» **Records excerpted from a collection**
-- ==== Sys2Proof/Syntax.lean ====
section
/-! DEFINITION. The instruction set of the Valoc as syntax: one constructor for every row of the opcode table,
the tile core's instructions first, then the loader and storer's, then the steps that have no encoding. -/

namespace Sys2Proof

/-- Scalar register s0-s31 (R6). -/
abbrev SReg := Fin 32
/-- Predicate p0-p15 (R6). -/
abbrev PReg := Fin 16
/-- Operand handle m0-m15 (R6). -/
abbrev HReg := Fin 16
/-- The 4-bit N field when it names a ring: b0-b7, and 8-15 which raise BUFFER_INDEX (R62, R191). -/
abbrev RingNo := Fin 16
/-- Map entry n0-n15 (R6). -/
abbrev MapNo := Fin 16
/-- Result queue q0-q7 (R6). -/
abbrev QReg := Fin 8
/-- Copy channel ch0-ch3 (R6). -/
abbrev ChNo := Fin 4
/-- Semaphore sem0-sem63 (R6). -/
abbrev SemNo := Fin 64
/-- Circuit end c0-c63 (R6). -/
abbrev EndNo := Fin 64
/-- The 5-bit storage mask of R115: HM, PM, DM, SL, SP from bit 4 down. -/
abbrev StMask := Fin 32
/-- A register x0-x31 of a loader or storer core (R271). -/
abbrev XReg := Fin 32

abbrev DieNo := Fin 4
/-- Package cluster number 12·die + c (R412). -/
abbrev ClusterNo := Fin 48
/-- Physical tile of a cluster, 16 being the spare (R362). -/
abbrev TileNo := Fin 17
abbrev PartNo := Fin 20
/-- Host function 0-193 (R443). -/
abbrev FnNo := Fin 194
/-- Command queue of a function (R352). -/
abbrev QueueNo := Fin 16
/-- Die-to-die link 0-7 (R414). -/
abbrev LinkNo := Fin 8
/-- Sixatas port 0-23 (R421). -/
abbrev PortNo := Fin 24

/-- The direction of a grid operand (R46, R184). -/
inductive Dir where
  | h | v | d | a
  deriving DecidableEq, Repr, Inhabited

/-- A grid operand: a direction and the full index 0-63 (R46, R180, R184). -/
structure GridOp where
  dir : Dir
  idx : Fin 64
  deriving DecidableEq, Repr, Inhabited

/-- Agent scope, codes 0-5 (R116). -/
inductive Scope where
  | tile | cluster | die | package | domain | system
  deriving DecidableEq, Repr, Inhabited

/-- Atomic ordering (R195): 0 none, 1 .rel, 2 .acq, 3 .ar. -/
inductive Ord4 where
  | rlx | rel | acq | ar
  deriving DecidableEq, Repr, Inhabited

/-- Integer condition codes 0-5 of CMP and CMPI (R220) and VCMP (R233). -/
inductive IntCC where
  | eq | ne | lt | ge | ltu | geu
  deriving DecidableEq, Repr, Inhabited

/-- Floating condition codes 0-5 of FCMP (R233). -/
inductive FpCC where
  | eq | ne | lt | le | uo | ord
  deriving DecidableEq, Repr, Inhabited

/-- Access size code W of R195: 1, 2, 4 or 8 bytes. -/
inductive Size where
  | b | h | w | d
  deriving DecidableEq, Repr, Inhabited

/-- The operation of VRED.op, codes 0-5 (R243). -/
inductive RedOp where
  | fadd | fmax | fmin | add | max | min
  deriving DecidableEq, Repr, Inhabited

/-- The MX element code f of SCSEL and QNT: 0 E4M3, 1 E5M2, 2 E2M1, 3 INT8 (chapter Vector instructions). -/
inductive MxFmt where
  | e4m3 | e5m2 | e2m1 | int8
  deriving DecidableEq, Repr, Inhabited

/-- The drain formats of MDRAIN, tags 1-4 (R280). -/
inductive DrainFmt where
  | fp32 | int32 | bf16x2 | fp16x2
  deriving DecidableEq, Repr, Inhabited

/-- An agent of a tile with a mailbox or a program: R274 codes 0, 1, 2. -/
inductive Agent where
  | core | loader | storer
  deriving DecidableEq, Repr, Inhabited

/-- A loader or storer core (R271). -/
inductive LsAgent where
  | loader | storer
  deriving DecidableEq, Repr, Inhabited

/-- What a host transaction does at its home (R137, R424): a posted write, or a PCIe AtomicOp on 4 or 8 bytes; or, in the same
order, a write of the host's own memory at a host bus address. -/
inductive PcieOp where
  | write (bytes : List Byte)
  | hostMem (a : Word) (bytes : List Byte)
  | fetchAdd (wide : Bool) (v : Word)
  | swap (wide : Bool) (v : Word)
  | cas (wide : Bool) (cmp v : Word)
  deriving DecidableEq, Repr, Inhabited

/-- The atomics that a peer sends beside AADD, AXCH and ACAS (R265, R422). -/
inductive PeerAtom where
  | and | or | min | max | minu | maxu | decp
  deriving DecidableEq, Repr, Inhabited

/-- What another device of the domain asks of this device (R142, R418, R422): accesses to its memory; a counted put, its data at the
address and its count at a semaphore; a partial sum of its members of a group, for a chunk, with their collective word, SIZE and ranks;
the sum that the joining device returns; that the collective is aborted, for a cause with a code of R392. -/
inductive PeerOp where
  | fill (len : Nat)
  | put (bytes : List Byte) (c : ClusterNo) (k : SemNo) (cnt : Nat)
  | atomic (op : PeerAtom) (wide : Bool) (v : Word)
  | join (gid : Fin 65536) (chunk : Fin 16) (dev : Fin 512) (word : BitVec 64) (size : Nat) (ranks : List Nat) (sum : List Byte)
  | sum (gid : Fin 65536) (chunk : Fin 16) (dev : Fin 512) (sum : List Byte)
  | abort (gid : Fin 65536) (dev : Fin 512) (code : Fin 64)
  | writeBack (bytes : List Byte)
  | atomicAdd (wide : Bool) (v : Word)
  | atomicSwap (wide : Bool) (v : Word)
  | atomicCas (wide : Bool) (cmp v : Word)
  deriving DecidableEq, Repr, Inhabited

...

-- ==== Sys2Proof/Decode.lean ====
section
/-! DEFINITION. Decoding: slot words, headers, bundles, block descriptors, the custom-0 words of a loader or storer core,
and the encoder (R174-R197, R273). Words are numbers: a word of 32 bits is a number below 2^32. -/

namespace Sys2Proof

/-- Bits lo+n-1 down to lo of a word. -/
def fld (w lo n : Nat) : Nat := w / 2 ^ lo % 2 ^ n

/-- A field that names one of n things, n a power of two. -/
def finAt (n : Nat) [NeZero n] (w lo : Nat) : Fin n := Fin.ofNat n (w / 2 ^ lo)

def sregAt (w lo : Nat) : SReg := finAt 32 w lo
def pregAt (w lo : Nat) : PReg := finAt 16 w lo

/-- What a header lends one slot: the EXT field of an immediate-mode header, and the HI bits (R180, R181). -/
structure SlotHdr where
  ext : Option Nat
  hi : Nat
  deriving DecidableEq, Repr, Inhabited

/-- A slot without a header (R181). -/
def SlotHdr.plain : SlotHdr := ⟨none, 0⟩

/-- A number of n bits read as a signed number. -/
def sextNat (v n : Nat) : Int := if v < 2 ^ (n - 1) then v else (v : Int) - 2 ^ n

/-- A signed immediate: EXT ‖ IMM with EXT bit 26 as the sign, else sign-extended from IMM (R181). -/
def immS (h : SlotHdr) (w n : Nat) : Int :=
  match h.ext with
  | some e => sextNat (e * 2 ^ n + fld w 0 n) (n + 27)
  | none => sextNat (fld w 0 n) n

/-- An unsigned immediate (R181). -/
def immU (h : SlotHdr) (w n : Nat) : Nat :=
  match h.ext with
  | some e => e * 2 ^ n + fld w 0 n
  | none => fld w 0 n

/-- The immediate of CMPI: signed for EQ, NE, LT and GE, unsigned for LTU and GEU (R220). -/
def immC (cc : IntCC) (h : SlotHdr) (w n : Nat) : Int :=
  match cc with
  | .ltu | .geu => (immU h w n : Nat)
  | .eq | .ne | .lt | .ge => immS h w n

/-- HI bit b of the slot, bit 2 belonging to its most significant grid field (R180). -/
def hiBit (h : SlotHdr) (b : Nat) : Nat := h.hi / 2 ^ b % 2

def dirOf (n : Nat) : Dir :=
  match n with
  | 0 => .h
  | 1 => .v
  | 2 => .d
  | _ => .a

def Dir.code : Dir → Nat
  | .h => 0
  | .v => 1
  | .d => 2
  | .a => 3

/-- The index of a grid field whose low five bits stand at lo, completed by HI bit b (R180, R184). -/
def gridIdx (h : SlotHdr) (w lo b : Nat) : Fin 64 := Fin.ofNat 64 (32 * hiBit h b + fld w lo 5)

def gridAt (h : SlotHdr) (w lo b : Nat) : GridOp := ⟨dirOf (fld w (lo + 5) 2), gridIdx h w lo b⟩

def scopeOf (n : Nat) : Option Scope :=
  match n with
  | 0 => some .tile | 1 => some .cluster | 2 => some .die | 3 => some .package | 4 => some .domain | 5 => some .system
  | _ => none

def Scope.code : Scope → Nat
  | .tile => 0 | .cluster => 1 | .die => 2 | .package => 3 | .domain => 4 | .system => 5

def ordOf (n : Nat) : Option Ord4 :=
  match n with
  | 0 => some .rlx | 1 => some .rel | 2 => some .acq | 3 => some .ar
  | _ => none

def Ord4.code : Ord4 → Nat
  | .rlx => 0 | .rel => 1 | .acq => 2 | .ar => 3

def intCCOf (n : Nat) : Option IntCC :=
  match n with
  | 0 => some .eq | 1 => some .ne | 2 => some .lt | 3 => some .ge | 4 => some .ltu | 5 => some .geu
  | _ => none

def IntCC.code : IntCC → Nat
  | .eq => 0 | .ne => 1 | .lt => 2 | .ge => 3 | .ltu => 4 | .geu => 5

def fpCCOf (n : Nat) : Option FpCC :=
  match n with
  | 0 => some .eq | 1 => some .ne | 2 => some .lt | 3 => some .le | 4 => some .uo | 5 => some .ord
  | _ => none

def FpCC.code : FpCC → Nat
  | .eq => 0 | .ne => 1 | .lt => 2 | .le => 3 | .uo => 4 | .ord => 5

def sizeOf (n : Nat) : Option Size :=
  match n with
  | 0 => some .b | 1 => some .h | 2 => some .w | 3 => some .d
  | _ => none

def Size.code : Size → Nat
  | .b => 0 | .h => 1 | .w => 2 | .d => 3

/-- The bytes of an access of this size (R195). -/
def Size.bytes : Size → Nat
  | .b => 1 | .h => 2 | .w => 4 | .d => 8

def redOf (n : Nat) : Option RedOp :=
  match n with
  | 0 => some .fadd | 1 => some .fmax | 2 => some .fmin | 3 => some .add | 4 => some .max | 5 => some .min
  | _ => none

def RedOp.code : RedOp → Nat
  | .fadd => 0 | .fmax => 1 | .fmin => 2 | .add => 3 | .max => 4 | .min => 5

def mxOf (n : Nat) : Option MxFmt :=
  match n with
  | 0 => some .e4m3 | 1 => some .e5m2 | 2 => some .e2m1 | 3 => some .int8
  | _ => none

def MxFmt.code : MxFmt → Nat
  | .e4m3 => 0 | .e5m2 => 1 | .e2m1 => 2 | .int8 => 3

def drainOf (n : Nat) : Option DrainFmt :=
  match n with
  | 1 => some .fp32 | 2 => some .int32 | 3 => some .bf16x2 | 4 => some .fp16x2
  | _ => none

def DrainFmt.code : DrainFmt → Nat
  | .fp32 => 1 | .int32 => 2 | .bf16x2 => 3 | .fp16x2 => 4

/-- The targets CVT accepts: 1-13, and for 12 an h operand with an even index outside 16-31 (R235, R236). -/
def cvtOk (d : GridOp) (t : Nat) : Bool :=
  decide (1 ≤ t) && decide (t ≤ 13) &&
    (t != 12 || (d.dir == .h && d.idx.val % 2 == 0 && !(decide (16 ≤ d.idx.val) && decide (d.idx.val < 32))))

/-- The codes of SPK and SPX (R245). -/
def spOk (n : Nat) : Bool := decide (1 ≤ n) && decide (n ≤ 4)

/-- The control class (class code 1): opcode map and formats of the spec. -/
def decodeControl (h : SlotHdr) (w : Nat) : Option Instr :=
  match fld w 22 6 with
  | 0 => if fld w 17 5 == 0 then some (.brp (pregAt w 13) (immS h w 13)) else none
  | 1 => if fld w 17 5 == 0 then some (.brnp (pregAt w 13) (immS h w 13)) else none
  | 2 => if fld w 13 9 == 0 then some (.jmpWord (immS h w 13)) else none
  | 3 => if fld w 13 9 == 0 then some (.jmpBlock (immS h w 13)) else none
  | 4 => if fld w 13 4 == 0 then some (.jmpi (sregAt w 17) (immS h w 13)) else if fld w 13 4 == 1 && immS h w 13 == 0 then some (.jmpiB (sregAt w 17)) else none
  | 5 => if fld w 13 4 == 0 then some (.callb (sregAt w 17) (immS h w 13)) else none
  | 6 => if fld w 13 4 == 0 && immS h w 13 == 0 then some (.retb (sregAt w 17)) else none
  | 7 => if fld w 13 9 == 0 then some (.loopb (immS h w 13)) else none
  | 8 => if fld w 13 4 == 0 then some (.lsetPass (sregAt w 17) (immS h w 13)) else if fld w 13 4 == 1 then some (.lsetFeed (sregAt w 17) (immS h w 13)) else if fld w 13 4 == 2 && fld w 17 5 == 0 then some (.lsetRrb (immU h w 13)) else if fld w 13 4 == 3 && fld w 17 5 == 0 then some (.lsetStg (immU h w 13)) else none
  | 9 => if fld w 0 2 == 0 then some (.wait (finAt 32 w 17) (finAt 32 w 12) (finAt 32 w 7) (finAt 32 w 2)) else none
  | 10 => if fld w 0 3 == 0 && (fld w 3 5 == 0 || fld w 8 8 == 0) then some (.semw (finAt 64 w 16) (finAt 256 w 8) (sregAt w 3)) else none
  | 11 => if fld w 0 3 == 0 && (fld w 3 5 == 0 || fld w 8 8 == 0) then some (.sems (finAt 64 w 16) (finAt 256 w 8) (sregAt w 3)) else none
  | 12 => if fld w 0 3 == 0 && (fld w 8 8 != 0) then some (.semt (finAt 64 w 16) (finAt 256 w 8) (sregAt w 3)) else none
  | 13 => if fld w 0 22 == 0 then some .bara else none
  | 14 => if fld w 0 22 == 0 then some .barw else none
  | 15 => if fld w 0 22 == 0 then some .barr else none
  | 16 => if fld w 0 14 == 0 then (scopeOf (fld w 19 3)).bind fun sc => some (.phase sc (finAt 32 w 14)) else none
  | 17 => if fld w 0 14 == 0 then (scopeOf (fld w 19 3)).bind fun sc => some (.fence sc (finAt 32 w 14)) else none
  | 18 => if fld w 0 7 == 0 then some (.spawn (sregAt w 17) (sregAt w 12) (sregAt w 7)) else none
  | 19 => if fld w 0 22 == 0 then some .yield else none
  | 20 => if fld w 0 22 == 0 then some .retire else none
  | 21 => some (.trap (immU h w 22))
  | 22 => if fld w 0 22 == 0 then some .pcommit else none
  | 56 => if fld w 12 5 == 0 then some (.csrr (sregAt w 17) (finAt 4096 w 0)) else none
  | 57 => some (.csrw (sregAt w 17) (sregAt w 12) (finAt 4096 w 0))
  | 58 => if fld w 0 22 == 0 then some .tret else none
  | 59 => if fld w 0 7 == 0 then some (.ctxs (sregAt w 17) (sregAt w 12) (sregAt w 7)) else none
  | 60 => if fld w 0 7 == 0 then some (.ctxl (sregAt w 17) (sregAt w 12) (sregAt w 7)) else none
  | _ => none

...

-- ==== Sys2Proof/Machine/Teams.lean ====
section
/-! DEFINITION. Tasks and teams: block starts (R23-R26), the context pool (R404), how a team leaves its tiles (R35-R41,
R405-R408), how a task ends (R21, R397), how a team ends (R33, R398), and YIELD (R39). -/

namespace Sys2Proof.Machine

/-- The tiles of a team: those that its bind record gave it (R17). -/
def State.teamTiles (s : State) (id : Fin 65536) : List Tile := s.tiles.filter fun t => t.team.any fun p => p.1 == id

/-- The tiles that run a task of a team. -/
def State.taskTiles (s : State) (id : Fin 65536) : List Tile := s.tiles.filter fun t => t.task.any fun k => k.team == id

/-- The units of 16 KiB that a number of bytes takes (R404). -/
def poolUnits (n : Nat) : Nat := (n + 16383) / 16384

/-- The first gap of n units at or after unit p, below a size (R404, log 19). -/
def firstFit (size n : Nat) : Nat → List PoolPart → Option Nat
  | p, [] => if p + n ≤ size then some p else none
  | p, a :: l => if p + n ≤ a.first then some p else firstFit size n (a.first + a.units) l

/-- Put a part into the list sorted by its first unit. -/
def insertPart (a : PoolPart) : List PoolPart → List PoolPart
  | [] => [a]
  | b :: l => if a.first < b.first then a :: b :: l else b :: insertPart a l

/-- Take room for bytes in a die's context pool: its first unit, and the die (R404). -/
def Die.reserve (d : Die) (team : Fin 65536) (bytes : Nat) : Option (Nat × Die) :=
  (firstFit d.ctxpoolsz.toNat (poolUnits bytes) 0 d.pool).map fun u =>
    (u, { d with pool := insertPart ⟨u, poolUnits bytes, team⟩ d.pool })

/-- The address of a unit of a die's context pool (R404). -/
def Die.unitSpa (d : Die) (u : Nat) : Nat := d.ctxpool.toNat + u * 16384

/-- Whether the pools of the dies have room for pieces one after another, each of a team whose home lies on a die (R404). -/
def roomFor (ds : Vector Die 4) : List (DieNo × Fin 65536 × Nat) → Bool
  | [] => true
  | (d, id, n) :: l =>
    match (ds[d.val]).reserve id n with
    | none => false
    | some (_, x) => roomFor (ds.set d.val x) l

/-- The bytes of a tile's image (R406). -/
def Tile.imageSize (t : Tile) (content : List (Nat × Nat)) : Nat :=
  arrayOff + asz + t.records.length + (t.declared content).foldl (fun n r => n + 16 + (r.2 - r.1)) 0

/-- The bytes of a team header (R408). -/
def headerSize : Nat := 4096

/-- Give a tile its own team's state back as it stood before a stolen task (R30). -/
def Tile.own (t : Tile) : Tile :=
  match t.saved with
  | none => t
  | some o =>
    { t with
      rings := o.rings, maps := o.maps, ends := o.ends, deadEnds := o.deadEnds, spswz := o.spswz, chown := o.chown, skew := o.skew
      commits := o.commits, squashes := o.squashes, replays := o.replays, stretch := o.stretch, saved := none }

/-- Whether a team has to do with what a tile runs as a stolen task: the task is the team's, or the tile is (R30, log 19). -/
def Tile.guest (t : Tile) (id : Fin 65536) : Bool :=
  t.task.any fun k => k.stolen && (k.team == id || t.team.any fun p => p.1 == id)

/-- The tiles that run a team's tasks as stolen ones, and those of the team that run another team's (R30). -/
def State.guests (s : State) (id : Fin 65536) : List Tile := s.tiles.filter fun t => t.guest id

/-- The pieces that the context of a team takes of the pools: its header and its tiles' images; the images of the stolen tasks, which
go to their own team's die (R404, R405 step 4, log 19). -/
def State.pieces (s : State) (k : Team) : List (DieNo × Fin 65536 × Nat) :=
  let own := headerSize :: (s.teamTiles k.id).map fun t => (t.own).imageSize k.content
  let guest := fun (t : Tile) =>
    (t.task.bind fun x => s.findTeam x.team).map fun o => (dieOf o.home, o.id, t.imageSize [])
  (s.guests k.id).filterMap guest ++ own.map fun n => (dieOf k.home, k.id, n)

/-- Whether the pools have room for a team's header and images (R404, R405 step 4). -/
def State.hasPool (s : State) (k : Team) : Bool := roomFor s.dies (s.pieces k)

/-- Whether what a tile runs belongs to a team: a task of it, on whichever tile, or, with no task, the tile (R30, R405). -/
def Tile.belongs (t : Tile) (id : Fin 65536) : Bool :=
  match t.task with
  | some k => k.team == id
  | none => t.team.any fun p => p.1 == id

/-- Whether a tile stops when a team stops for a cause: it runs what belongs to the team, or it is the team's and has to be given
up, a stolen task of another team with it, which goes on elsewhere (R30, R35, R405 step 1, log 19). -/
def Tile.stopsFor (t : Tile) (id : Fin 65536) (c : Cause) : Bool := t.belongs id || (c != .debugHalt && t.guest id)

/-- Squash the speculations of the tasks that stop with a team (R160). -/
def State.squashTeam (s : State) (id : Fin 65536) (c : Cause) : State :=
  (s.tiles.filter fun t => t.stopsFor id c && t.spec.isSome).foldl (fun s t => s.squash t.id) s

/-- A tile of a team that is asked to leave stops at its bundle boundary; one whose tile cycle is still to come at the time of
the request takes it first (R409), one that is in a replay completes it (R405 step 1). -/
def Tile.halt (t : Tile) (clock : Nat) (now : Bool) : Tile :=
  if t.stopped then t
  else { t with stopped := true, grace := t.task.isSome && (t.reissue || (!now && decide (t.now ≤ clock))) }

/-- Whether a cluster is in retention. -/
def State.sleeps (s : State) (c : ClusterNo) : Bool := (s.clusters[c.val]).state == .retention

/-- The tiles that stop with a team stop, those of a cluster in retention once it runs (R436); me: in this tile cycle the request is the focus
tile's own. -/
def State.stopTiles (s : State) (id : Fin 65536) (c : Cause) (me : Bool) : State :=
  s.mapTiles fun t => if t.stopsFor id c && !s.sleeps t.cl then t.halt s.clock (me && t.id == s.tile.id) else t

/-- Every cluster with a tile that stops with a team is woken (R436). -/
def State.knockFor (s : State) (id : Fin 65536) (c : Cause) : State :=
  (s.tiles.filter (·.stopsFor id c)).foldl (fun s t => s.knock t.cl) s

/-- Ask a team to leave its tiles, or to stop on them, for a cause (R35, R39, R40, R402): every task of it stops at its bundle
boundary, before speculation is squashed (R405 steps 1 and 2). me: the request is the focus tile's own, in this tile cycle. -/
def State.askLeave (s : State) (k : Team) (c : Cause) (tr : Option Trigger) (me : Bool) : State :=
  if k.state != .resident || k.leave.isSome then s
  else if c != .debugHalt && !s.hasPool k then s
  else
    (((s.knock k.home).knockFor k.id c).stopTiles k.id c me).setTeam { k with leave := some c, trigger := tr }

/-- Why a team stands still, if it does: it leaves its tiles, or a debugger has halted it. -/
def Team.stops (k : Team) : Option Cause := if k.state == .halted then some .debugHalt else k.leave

» **What needs to be done**
Output, from the data above, the lines from the line with "4 | .ord => 5" to the line with "(R235, R236). -/" exactly as they stand, both ends included and nothing else.

» **Task solution**
  | .eq => 0 | .ne => 1 | .lt => 2 | .le => 3 | .uo => 4 | .ord => 5

def sizeOf (n : Nat) : Option Size :=
  match n with
  | 0 => some .b | 1 => some .h | 2 => some .w | 3 => some .d
  | _ => none

def Size.code : Size → Nat
  | .b => 0 | .h => 1 | .w => 2 | .d => 3

/-- The bytes of an access of this size (R195). -/
def Size.bytes : Size → Nat
  | .b => 1 | .h => 2 | .w => 4 | .d => 8

def redOf (n : Nat) : Option RedOp :=
  match n with
  | 0 => some .fadd | 1 => some .fmax | 2 => some .fmin | 3 => some .add | 4 => some .max | 5 => some .min
  | _ => none

def RedOp.code : RedOp → Nat
  | .fadd => 0 | .fmax => 1 | .fmin => 2 | .add => 3 | .max => 4 | .min => 5

def mxOf (n : Nat) : Option MxFmt :=
  match n with
  | 0 => some .e4m3 | 1 => some .e5m2 | 2 => some .e2m1 | 3 => some .int8
  | _ => none

def MxFmt.code : MxFmt → Nat
  | .e4m3 => 0 | .e5m2 => 1 | .e2m1 => 2 | .int8 => 3

def drainOf (n : Nat) : Option DrainFmt :=
  match n with
  | 1 => some .fp32 | 2 => some .int32 | 3 => some .bf16x2 | 4 => some .fp16x2
  | _ => none

def DrainFmt.code : DrainFmt → Nat
  | .fp32 => 1 | .int32 => 2 | .bf16x2 => 3 | .fp16x2 => 4

/-- The targets CVT accepts: 1-13, and for 12 an h operand with an even index outside 16-31 (R235, R236). -/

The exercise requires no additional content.